Pfizer’s final assessment of its trial data showed its vaccine was 95% effective at producing immunity, an “exceptionally high” rate, Dr. Moncef Slaoui, adviser to the White House’s Operation Warp Speed, told CNN. The exceptional immunity result, however, “does not imply” that there’s not still some virus left in a person, according to Dr. Maria Elena Bottazzi, associate dean of the National School of Tropical Medicine at Baylor College of Medicine and co-director of the Texas Children’s Center for Vaccine Development. 

“We don’t have the clinical trials to show that people who are vaccinated are not shedding the virus,” Dr. Dyan Hes, founder of Gramercy Pediatrics in New York City, told CBSN. “They might not be getting sick, but they might still be shedding if they got it.”

Dr. Joel Ernst, an immunology and infectious disease expert at UCSF, said that “in the absence of any other information,” it’s safe to assume that “having antibodies won’t protect you from shedding the virus.”

Unlike the flu virus, the coronavirus can easily be transmitted by people who aren’t showing any symptoms. “It’s really unusual to transmit flu without symptoms, but with COVID we know that a tremendous amount of transmission is with people who don’t have symptoms,” Ernst explained.

A model published by the National Academy of Sciences in July estimated that 50% of coronavirus cases may be caused by asymptomatic spread.

Because so much remains unknown about transmission, it will not be safe for people to stop wearing masks immediately after they are vaccinated. Asked how long people will need to continue wearing masks, Bottazzi said that COVID-19 guidelines will need to be followed until we meet two criteria: mass vaccination, and a reduction in the curve of cases — “for a long time,” she said. The United States reported more than 3,000 coronavirus deaths on Wednesday, the highest single-day total, according to Johns Hopkins University. 

Sir Roy Anderson, a professor of infectious disease epidemiology at the Imperial College London and director of the Centre for Neglected Tropical Disease Research, said a “gradual transition” will be necessary to return to a world “where we can all walk around like we did before the pandemic hit.” He said that “eventually” people will no longer be asked to wear masks after being vaccinated, but added that “until we know that this vaccine is working, we are going to have to wear a mask.”
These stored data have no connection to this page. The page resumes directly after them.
-- ==== Sys2Proof/Machine/Inputs.lean ====
section
/-! DEFINITION. Shapes of what commands carry into the device. -/

namespace Sys2Proof.Machine

end Sys2Proof.Machine
end

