/-! HERD_GLOBAL_STATUS: R276 of 08_herd_fabric.md. -/
def HERD_GLOBAL_STATUS_BUSY : Fld :=
  { off := 0x480038, hi := 31, lo := 31, acc := .ro, rst := 0x0 }
def HERD_GLOBAL_STATUS_REFUSED : Fld :=
  { off := 0x480038, hi := 3, lo := 3, acc := .rw1c, rst := 0x0 }
def HERD_GLOBAL_STATUS_BCAST : Fld :=
  { off := 0x480038, hi := 2, lo := 2, acc := .rw1c, rst := 0x0 }
def HERD_GLOBAL_STATUS_BARRIER_FAIL : Fld :=
  { off := 0x480038, hi := 1, lo := 1, acc := .rw1c, rst := 0x0 }
def HERD_GLOBAL_STATUS_BARRIER_DONE : Fld :=
  { off := 0x480038, hi := 0, lo := 0, acc := .rw1c, rst := 0x0 }
def HERD_GLOBAL_STATUS : RegDesc :=
  { off := 0x480038, flds := [HERD_GLOBAL_STATUS_BUSY, HERD_GLOBAL_STATUS_REFUSED, HERD_GLOBAL_STATUS_BCAST, HERD_GLOBAL_STATUS_BARRIER_FAIL, HERD_GLOBAL_STATUS_BARRIER_DONE] }

/-! HERD_GLOBAL_TICK_LO: R276 of 08_herd_fabric.md. -/
def HERD_GLOBAL_TICK_LO_VALUE : Fld :=
  { off := 0x48003c, hi := 31, lo := 0, acc := .ro, rst := 0x0 }
def HERD_GLOBAL_TICK_LO : RegDesc :=
  { off := 0x48003c, pair := .low, flds := [HERD_GLOBAL_TICK_LO_VALUE] }

/-! HERD_GLOBAL_TICK_HI: R276 of 08_herd_fabric.md. -/
def HERD_GLOBAL_TICK_HI_VALUE : Fld :=
  { off := 0x480040, hi := 31, lo := 0, acc := .ro, rst := 0x0 }
def HERD_GLOBAL_TICK_HI : RegDesc :=
  { off := 0x480040, pair := .high, flds := [HERD_GLOBAL_TICK_HI_VALUE] }

/-! HERD_BCAST_VALUE: R276 of 08_herd_fabric.md. -/
def HERD_BCAST_VALUE_VALUE : Fld :=
  { off := 0x480044, hi := 31, lo := 0, acc := .ro, rst := 0x0 }
def HERD_BCAST_VALUE : RegDesc :=
  { off := 0x480044, flds := [HERD_BCAST_VALUE_VALUE] }

/-! HERD_GLOBAL_IRQ: R276 of 08_herd_fabric.md. -/
def HERD_GLOBAL_IRQ_EN : Fld :=
  { off := 0x480048, hi := 31, lo := 31, acc := .rw, rst := 0x0 }
def HERD_GLOBAL_IRQ_PF : Fld :=
  { off := 0x480048, hi := 20, lo := 16, acc := .rw, rst := 0x0 }
def HERD_GLOBAL_IRQ_VECTOR : Fld :=
  { off := 0x480048, hi := 14, lo := 0, acc := .rw, rst := 0x0 }
def HERD_GLOBAL_IRQ : RegDesc :=
  { off := 0x480048, flds := [HERD_GLOBAL_IRQ_EN, HERD_GLOBAL_IRQ_PF, HERD_GLOBAL_IRQ_VECTOR] }

/-! HERD_MOVE_CFG: R276 of 08_herd_fabric.md. -/
def HERD_MOVE_CFG_TIMEOUT : Fld :=
  { off := 0x480050, hi := 15, lo := 0, acc := .rw, rst := 0x40, ok := [(1, 65535)] }
def HERD_MOVE_CFG : RegDesc :=
  { off := 0x480050, flds := [HERD_MOVE_CFG_TIMEOUT] }

/-! HERD_EVENTS: R276 of 08_herd_fabric.md. -/
def HERD_EVENTS_MOVE_TIMEOUT : Fld :=
  { off := 0x480060, hi := 5, lo := 5, acc := .rw1c, rst := 0x0 }
def HERD_EVENTS_DIAMETER : Fld :=
  { off := 0x480060, hi := 4, lo := 4, acc := .rw1c, rst := 0x0 }
def HERD_EVENTS_DID_CHANGED : Fld :=
  { off := 0x480060, hi := 3, lo := 3, acc := .rw1c, rst := 0x0 }
def HERD_EVENTS_DEVICE_LOST : Fld :=
  { off := 0x480060, hi := 2, lo := 2, acc := .rw1c, rst := 0x0 }
def HERD_EVENTS_TOPOLOGY : Fld :=
  { off := 0x480060, hi := 1, lo := 1, acc := .rw1c, rst := 0x0 }
def HERD_EVENTS_ROOT_CHANGE : Fld :=
  { off := 0x480060, hi := 0, lo := 0, acc := .rw1c, rst := 0x0 }
def HERD_EVENTS : RegDesc :=
  { off := 0x480060, flds := [HERD_EVENTS_MOVE_TIMEOUT, HERD_EVENTS_DIAMETER, HERD_EVENTS_DID_CHANGED, HERD_EVENTS_DEVICE_LOST, HERD_EVENTS_TOPOLOGY, HERD_EVENTS_ROOT_CHANGE] }

/-! HERD_PORT_CFG: R276 of 08_herd_fabric.md. -/
def HERD_PORT_CFG_RING_ROLE : Fld :=
  { off := 0x480100, s1 := 0x4, n1 := 24, hi := 5, lo := 4, acc := .rw, rst := 0x0, ok := [(0, 2)] }
def HERD_PORT_CFG_COST : Fld :=
  { off := 0x480100, s1 := 0x4, n1 := 24, hi := 3, lo := 0, acc := .rw, rst := 0x1, ok := [(1, 15)] }
def HERD_PORT_CFG : RegDesc :=
  { off := 0x480100, s1 := 0x4, n1 := 24, flds := [HERD_PORT_CFG_RING_ROLE, HERD_PORT_CFG_COST] }

/-! HERD_PORT_STATUS: R276 of 08_herd_fabric.md. -/
def HERD_PORT_STATUS_TWO_WAY : Fld :=
  { off := 0x480180, s1 := 0x4, n1 := 24, hi := 31, lo := 31, acc := .ro, rst := 0x0 }
def HERD_PORT_STATUS_PARENT : Fld :=
  { off := 0x480180, s1 := 0x4, n1 := 24, hi := 30, lo := 30, acc := .ro, rst := 0x0 }
def HERD_PORT_STATUS_CHILD : Fld :=
  { off := 0x480180, s1 := 0x4, n1 := 24, hi := 29, lo := 29, acc := .ro, rst := 0x0 }
def HERD_PORT_STATUS_HELD : Fld :=
  { off := 0x480180, s1 := 0x4, n1 := 24, hi := 28, lo := 28, acc := .ro, rst := 0x0 }
def HERD_PORT_STATUS_NBR_PORT : Fld :=
  { off := 0x480180, s1 := 0x4, n1 := 24, hi := 18, lo := 12, acc := .ro, rst := 0x0 }
def HERD_PORT_STATUS_NBR_DID : Fld :=
  { off := 0x480180, s1 := 0x4, n1 := 24, hi := 11, lo := 0, acc := .ro, rst := 0x0 }
def HERD_PORT_STATUS : RegDesc :=
  { off := 0x480180, s1 := 0x4, n1 := 24, flds := [HERD_PORT_STATUS_TWO_WAY, HERD_PORT_STATUS_PARENT, HERD_PORT_STATUS_CHILD, HERD_PORT_STATUS_HELD, HERD_PORT_STATUS_NBR_PORT, HERD_PORT_STATUS_NBR_DID] }
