-- ==== Sys2Proof/Machine/RegsTraffic.lean ====
section
/-! DEFINITION. The setup registers of the traffic blocks: OCTET, PORT, FORWARD, BUFFER, SCHED and GATE.
Offsets, fields, access codes and reset values are those of the register tables of the spec's chapters
(the chapter and rule stand at each register); a reset value "fuse" is 0 here until the fuse load writes the field (R7). -/

namespace Sys2Proof.Machine

/-! OCT_MODE: R305 of 09_octets_and_lanes.md. -/
def OCT_MODE_PORT_EN : Fld :=
  { off := 0x100000, s1 := 0x8000, n1 := 24, hi := 11, lo := 8, acc := .rw, rst := 0x0, fuse := true }
def OCT_MODE_FABRIC : Fld :=
  { off := 0x100000, s1 := 0x8000, n1 := 24, hi := 4, lo := 4, acc := .rw, rst := 0x0, fuse := true }
def OCT_MODE_MODE : Fld :=
  { off := 0x100000, s1 := 0x8000, n1 := 24, hi := 2, lo := 0, acc := .rw, rst := 0x0, fuse := true, ok := [(0, 4)] }
def OCT_MODE : RegDesc :=
  { off := 0x100000, s1 := 0x8000, n1 := 24, flds := [OCT_MODE_PORT_EN, OCT_MODE_FABRIC, OCT_MODE_MODE] }

/-! OCT_STATUS: R305 of 09_octets_and_lanes.md. -/
def OCT_STATUS_MODE_REJECTED : Fld :=
  { off := 0x100004, s1 := 0x8000, n1 := 24, hi := 31, lo := 31, acc := .rw1c, rst := 0x0 }
def OCT_STATUS_PAIRED : Fld :=
  { off := 0x100004, s1 := 0x8000, n1 := 24, hi := 30, lo := 30, acc := .ro, rst := 0x0 }
def OCT_STATUS_HIB_REFUSED : Fld :=
  { off := 0x100004, s1 := 0x8000, n1 := 24, hi := 29, lo := 29, acc := .rw1c, rst := 0x0 }
def OCT_STATUS_LANE_LOCK : Fld :=
  { off := 0x100004, s1 := 0x8000, n1 := 24, hi := 15, lo := 8, acc := .ro, rst := 0x0 }
def OCT_STATUS_LANE_ACTIVE : Fld :=
  { off := 0x100004, s1 := 0x8000, n1 := 24, hi := 7, lo := 0, acc := .ro, rst := 0x0 }
def OCT_STATUS : RegDesc :=
  { off := 0x100004, s1 := 0x8000, n1 := 24, flds := [OCT_STATUS_MODE_REJECTED, OCT_STATUS_PAIRED, OCT_STATUS_HIB_REFUSED, OCT_STATUS_LANE_LOCK, OCT_STATUS_LANE_ACTIVE] }

/-! OCT_FAB_CFG: R305 of 09_octets_and_lanes.md. -/
def OCT_FAB_CFG_EQ_ERR_LIMIT : Fld :=
  { off := 0x100008, s1 := 0x8000, n1 := 24, hi := 31, lo := 24, acc := .rw, rst := 0x4 }
def OCT_FAB_CFG_MAX_RATE : Fld :=
  { off := 0x100008, s1 := 0x8000, n1 := 24, hi := 19, lo := 16, acc := .rw, rst := 0x0, fuse := true, ok := [(2, 2), (4, 6)] }
def OCT_FAB_CFG_EQ_MAX_ITER : Fld :=
  { off := 0x100008, s1 := 0x8000, n1 := 24, hi := 12, lo := 8, acc := .rw, rst := 0x10, ok := [(1, 16)] }
def OCT_FAB_CFG : RegDesc :=
  { off := 0x100008, s1 := 0x8000, n1 := 24, flds := [OCT_FAB_CFG_EQ_ERR_LIMIT, OCT_FAB_CFG_MAX_RATE, OCT_FAB_CFG_EQ_MAX_ITER] }

/-! OCT_FAB_STATUS: R305 of 09_octets_and_lanes.md. -/
def OCT_FAB_STATUS_TRAIN_STATE : Fld :=
  { off := 0x10000c, s1 := 0x8000, n1 := 24, hi := 31, lo := 28, acc := .ro, rst := 0x0 }
def OCT_FAB_STATUS_RATE : Fld :=
  { off := 0x10000c, s1 := 0x8000, n1 := 24, hi := 27, lo := 24, acc := .ro, rst := 0x2 }
def OCT_FAB_STATUS_WIDTH : Fld :=
  { off := 0x10000c, s1 := 0x8000, n1 := 24, hi := 23, lo := 21, acc := .ro, rst := 0x0 }
def OCT_FAB_STATUS_REVERSED : Fld :=
  { off := 0x10000c, s1 := 0x8000, n1 := 24, hi := 20, lo := 20, acc := .ro, rst := 0x0 }
def OCT_FAB_STATUS_PARTNER_MAX : Fld :=
  { off := 0x10000c, s1 := 0x8000, n1 := 24, hi := 19, lo := 16, acc := .ro, rst := 0x0 }
def OCT_FAB_STATUS_LANES_USED : Fld :=
  { off := 0x10000c, s1 := 0x8000, n1 := 24, hi := 15, lo := 0, acc := .ro, rst := 0x0 }
def OCT_FAB_STATUS : RegDesc :=
  { off := 0x10000c, s1 := 0x8000, n1 := 24, flds := [OCT_FAB_STATUS_TRAIN_STATE, OCT_FAB_STATUS_RATE, OCT_FAB_STATUS_WIDTH, OCT_FAB_STATUS_REVERSED, OCT_FAB_STATUS_PARTNER_MAX, OCT_FAB_STATUS_LANES_USED] }

/-! OCT_POWER: R305 of 09_octets_and_lanes.md. -/
def OCT_POWER_HIBERNATE_REQ : Fld :=
  { off := 0x100010, s1 := 0x8000, n1 := 24, hi := 31, lo := 31, acc := .rw, rst := 0x0 }
def OCT_POWER_DOZE_EN : Fld :=
  { off := 0x100010, s1 := 0x8000, n1 := 24, hi := 30, lo := 30, acc := .rw, rst := 0x1 }
def OCT_POWER_DOZE_IDLE_NS : Fld :=
  { off := 0x100010, s1 := 0x8000, n1 := 24, hi := 15, lo := 0, acc := .rw, rst := 0x3e8, ok := [(100, 65535)] }
def OCT_POWER : RegDesc :=
  { off := 0x100010, s1 := 0x8000, n1 := 24, flds := [OCT_POWER_HIBERNATE_REQ, OCT_POWER_DOZE_EN, OCT_POWER_DOZE_IDLE_NS] }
One metric of vaccine effectiveness is achieving what’s known as “herd immunity.” This occurs when mass vaccination confers widespread immunity to an infectious disease on a population, providing indirect protection. “Measles, mumps, polio, and chickenpox are examples of infectious diseases that were once very common but are now rare in the U.S. because vaccines helped to establish herd immunity,” according to Johns Hopkins. Outbreaks of inoculated diseases can crop up in communities with lower vaccine coverage because they don’t have herd immunity. 
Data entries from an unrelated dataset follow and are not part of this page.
-- ==== Sys2Proof/Machine/LinkTx.lean ====
section
/-! DEFINITION. The sending side of a Gazelle link: sequence numbers, the replay buffer, credits and counters
(R311, R318, R322, R323, R340), and the control slots that Herd sends (R241). -/

namespace Sys2Proof.Machine

/-- The link of an octet. -/
def State.lnk (s : State) (k : Nat) : LinkSt := SMap.get s.gaz k {}

/-- The link of an octet replaced. -/
def State.setLnk (s : State) (k : Nat) (x : LinkSt) : State := { s with gaz := SMap.set s.gaz k x {} }

/-- The training state of an octet. -/
def State.trn (s : State) (k : Nat) : TrainSt := SMap.get s.train k {}

/-- The training state of an octet replaced. -/
def State.setTrn (s : State) (k : Nat) (x : TrainSt) : State := { s with train := SMap.set s.train k x {} }

/-- OCT_FAB_STATUS.TRAIN_STATE codes (R305). -/
def trOFF : Nat := 0
def trDETECT : Nat := 1
def trALIGN : Nat := 2
def trCONFIG : Nat := 3
def trSTEP : Nat := 4
def trACTIVE : Nat := 5
def trDOZE : Nat := 6
def trHIBERNATE : Nat := 7
def trFAILED : Nat := 8

/-- TRAIN_STATE of an octet. -/
def State.trState (s : State) (k : Nat) : Nat := s.rd OCT_FAB_STATUS_TRAIN_STATE k

/-- Whether the link of a fabric port is up (R340). -/
def State.fabUp (s : State) (k : Nat) : Bool := s.on LINK_STATUS_UP k

/-- Link counter `j` of an octet goes up (R340). -/
def State.lnkCount (s : State) (k j n : Nat) : State :=
  let x := s.lnk k
  s.setLnk k { x with cnt := bumpAt x.cnt j n }

/-- Credits of a channel that may still be used: allocation less what is in flight (R323). -/
def LinkSt.credit (x : LinkSt) (vc : Nat) : Nat :=
  SMap.get x.alloc vc 0 - (SMap.get x.sent vc 0 + 4096 - SMap.get x.returned vc 0) % 4096

/-- LINK_TX_CREDIT follows the counters. -/
def State.syncCredit (s : State) (k vc : Nat) : State :=
  let x := s.lnk k
  (s.wr LINK_TX_CREDIT_AVAILABLE (x.credit vc) k vc).wr LINK_TX_CREDIT_PARTNER_ALLOC (SMap.get x.alloc vc 0) k vc

/-- A sequence number moved on by `n` modulo 2^32. -/
def seqAdd (a n : Nat) : Nat := (a + n) % 2 ^ 32

/-- How far `a` lies before `b`, modulo 2^32. -/
def seqDist (a b : Nat) : Nat := (b + 2 ^ 32 - a) % 2 ^ 32

/-- Whether the transmitter may start a sequenced flit: the partner's CREDIT_INIT is in, fewer than 1,024 flits are
unacknowledged, and no planned change has been acknowledged (R311, R322, R333). -/
def State.mayStart (s : State) (k : Nat) : Bool :=
  let x := s.lnk k
  x.creditIn && decide (seqDist (s.rd LINK_SEQ_TX_ACKED_VALUE k) (s.rd LINK_SEQ_TX_NEXT_VALUE k) < 1024)
    && !(x.change.any (·.acked))

/-- The first transmission of a flit of channel `vc`: it takes number N, a credit and a replay entry (R311, R323). -/
def State.sendFlit (s : State) (k vc type : Nat) (slots : List Nat := []) : State :=
  let n := s.rd LINK_SEQ_TX_NEXT_VALUE k
  let x := s.lnk k
  let e : FlitEnt := { seq := n, vc := vc, type := type, slots := slots }
  (((s.setLnk k { x with
      sent := SMap.set x.sent vc ((SMap.get x.sent vc 0 + 1) % 4096) 0, replay := x.replay ++ [e],
      flight := SMap.set x.flight vc (SMap.get x.flight vc [] ++ [n]) [],
      cnt := bumpAt x.cnt 0 1, busyAt := s.ns }).wr LINK_SEQ_TX_NEXT_VALUE (seqAdd n 1) k).syncCredit k vc)

/-- A Herd message joins the bypass channel of a fabric octet: its code and body, 14 bytes (R241, R316). -/
def State.herdSend (s : State) (k code : Nat) (body : List Nat) : State :=
  if s.fabUp k then
    let x := s.lnk k
    (s.setLnk k { x with herd := x.herd ++ [leNat (code :: body)] }).emit (.herd k code body)
  else s

/-- A link slot leaves at the next flit: its kind and fields (R316). -/
def State.slotSend (s : State) (k kind : Nat) (body : List Nat) : State := s.emit (.slot k kind body)

/-- A flit of the bypass channel or an IDLE flit in this slot: up to 14 waiting Herd slots go in a BYPASS flit when
credit allows one (R316, R318). -/
def State.bypassSlot (s : State) (k : Nat) : State :=
  let x := s.lnk k
  if !x.herd.isEmpty && s.mayStart k && decide (1 ≤ x.credit 8) then
    let s1 := s.setLnk k { x with herd := x.herd.drop 14 }
    (s1.sendFlit k 8 4 (x.herd.take 14)).lnkCount k 7 1
  else s.lnkCount k 0 1

end Sys2Proof.Machine
end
It is estimated that 70-80% of people need to be vaccinated against the coronavirus to achieve herd immunity. According to Slaoui, Operation Warp Speed has plans to produce enough vaccine to meet that threshold by May of next year.

“We may start to see some impact on the most susceptible people probably in the month of January and February. But on a population basis, for our lives to start getting back to normal, we’re talking about April or May,” Slaoui told “Face the Nation”. “And therefore it’s absolutely vital that everybody a) take comfort in the fact that we have light at the end of the tunnel, and find the energy in that to continue wear our masks, distance, wash our hands, pay attention to what we’re doing to make sure that we are there by the spring to benefit from the vaccine.”
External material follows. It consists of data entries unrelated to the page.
/-- The root decides the claims of the past interval in ascending order of claimant UID (R266). -/
def State.decideClaims (s : State) : State :=
  if !s.isRoot then s
  else
    let l := (sortBy (s.herd.claims.map (fun c => (c.uid, c)))).map (·.2)
    l.foldl (fun t c => t.decideClaim c) (s.setHerd (fun h => { h with claims := [] }))

/-- The home entries of devices that are lost removed, and the others flooded again, at an epoch (R266). -/
def State.refloodHomes (s : State) (lost : List Nat) : State :=
  if !s.isRoot then s
  else s.herd.homes.foldl (fun (t : State) e =>
    match e.2 with
    | some (d, p) =>
      if lost.contains d then
        (t.setHerd (fun h => { h with homes := SMap.set h.homes e.1 none none })).floodDomain e.1 d p 0 d
      else t.floodDomain e.1 d p 1 d
    | none => t) s

/-- A device that becomes root rebuilds the home entries from its own domain table (R266). -/
def State.rebuildHomes (s : State) : State :=
  s.setHerd (fun h => { h with homes := h.doms.foldl (fun m e =>
    if e.2.valid then SMap.set m e.1 (some (e.2.home, e.2.homePort)) none else m) h.homes })

/-! ## Device IDs (R246) -/

/-- Whether a DID is free for a UID and not pinned to another. -/
def State.didFree (s : State) (uid d : Nat) : Bool :=
  let e := SMap.get s.herd.dids d {}
  decide (d < 4096) && !e.assigned && !(e.pinned && e.pinUid != uid)

/-- The DID the root chooses for a UID with a requested DID (R246, R275). -/
def State.chooseDid (s : State) (uid : Nat) (req : Option Nat) : Option Nat :=
  match s.didOf uid with
  | some d => some d
  | none =>
    match s.herd.dids.find? (fun e => e.2.pinned && e.2.pinUid == uid && !e.2.assigned) with
    | some e => some e.1
    | none =>
      match req.filter (s.didFree uid) with
      | some d => some d
      | none => (List.range 4096).find? (fun d => let e := SMap.get s.herd.dids d {}; !e.assigned && !e.pinned)

/-- A binding of a UID to a DID recorded; the UID's other binding is dropped. -/
def State.bindDid (s : State) (uid did : Nat) : State :=
  s.setHerd (fun h =>
    let l := h.dids.foldl (fun m e =>
      if e.2.assigned && e.2.uid == uid && e.1 != did then SMap.set m e.1 { e.2 with assigned := false, uid := 0, live := false } {} else m) h.dids
    { h with dids := SMap.set l did { (SMap.get l did {}) with uid := uid, assigned := true } {} })

/-- This device has its DID (R246, R265). -/
def State.takeDid (s : State) (did : Nat) : State :=
  let changed := s.herd.oldDid.any (· != did)
  let had := s.on HERD_STATUS_DID_VALID && s.did == did
  let s1 := ((s.wr HERD_STATUS_DID did).setOn HERD_STATUS_DID_VALID).setHerd (fun h => { h with oldDid := some did })
  let s2 := if changed then (s1.setOn HERD_EVENTS_DID_CHANGED).raise 148 else s1
  if had then s2 else (s2.syncElect).claimAll

/-- An ASSIGN takes effect here. -/
def State.assignEffect (s : State) (uid did : Nat) : State :=
  let s1 := s.bindDid uid did
  let s2 := if uid = s.uid then s1.takeDid did else s1
  let ks := (s2.herd.adj.filter (fun e => e.2.uid == uid && e.2.heard)).map (·.1)
  let s3 := ks.foldl (fun (t : State) k => t.setAdj k { t.adj k with did := did }) s2
  if uid = s.uid then s3.originateAll
  else (ks.filter (fun k => (s3.adj k).twoWay)).foldl (fun (t : State) k => t.originate k true) s3

/-- An ASSIGN's body. -/
def assignBody (uid did seq : Nat) : List Nat := leBytes 8 uid ++ leBytes 2 did ++ leBytes 2 seq

/-- ASSIGN: a new binding is recorded and forwarded (R242, R246). -/
def State.assign (s : State) (k uid did seq : Nat) : State :=
  if !s.herdOn || (s.didOf uid == some did && !(uid == s.uid && !s.on HERD_STATUS_DID_VALID)) then s
  else ((s.flood (some k) hmASSIGN (assignBody uid did seq)).assignEffect uid did)

/-- The root assigns a DID and floods it; it refuses a device beyond D_max (R246, R248). -/
def State.rootAssign (s : State) (uid : Nat) (req : Option Nat) (dist : Nat) : State :=
  if s.dMaxFor s.tTick < dist then s
  else
    match s.chooseDid uid req with
    | none => s
    | some d =>
      let seq := (s.herd.asgSeq + 1) % 65536
      ((s.setHerd (fun h => { h with asgSeq := seq })).flood none hmASSIGN (assignBody uid d seq)).assignEffect uid d

/-- A JOIN's body. -/
def joinBody (uid : Nat) (req : Option Nat) : List Nat :=
  leBytes 8 uid ++ leBytes 2 (match req with
    | some d => d + 32768
    | none => 0)

/-- JOIN: answered by the root, passed towards it by any other device (R246). `dist` is the joining device's
distance, which the root's test needs (log entry 33). -/
def State.join (s : State) (uid : Nat) (req : Option Nat) (dist : Nat) : State :=
  if !s.herdOn then s
  else if s.isRoot then s.rootAssign uid req dist
  else s.toParent hmJOIN (joinBody uid req)

/-- The DID this device asks for. -/
def State.didReq (s : State) : Option Nat := if s.on HERD_DID_REQ_VALID then some (s.rd HERD_DID_REQ_DID) else none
But, as Dr. Susan Buchbinder, a clinical professor of medicine, epidemiology, and biostatistics at UCSF, warned in its magazine earlier this month, achieving herd immunity will ultimately “rely on whether and to what extent the vaccine keeps people from being infectious.”

“We will need some other studies, currently being planned, to tell us whether it is also keeping people who become infected from passing the virus on to others. We don’t have all that data yet,” she wrote. “So for now, we are going to need both a vaccine that induces high levels of protection against infectiousness, and a population willing to receive a vaccine.”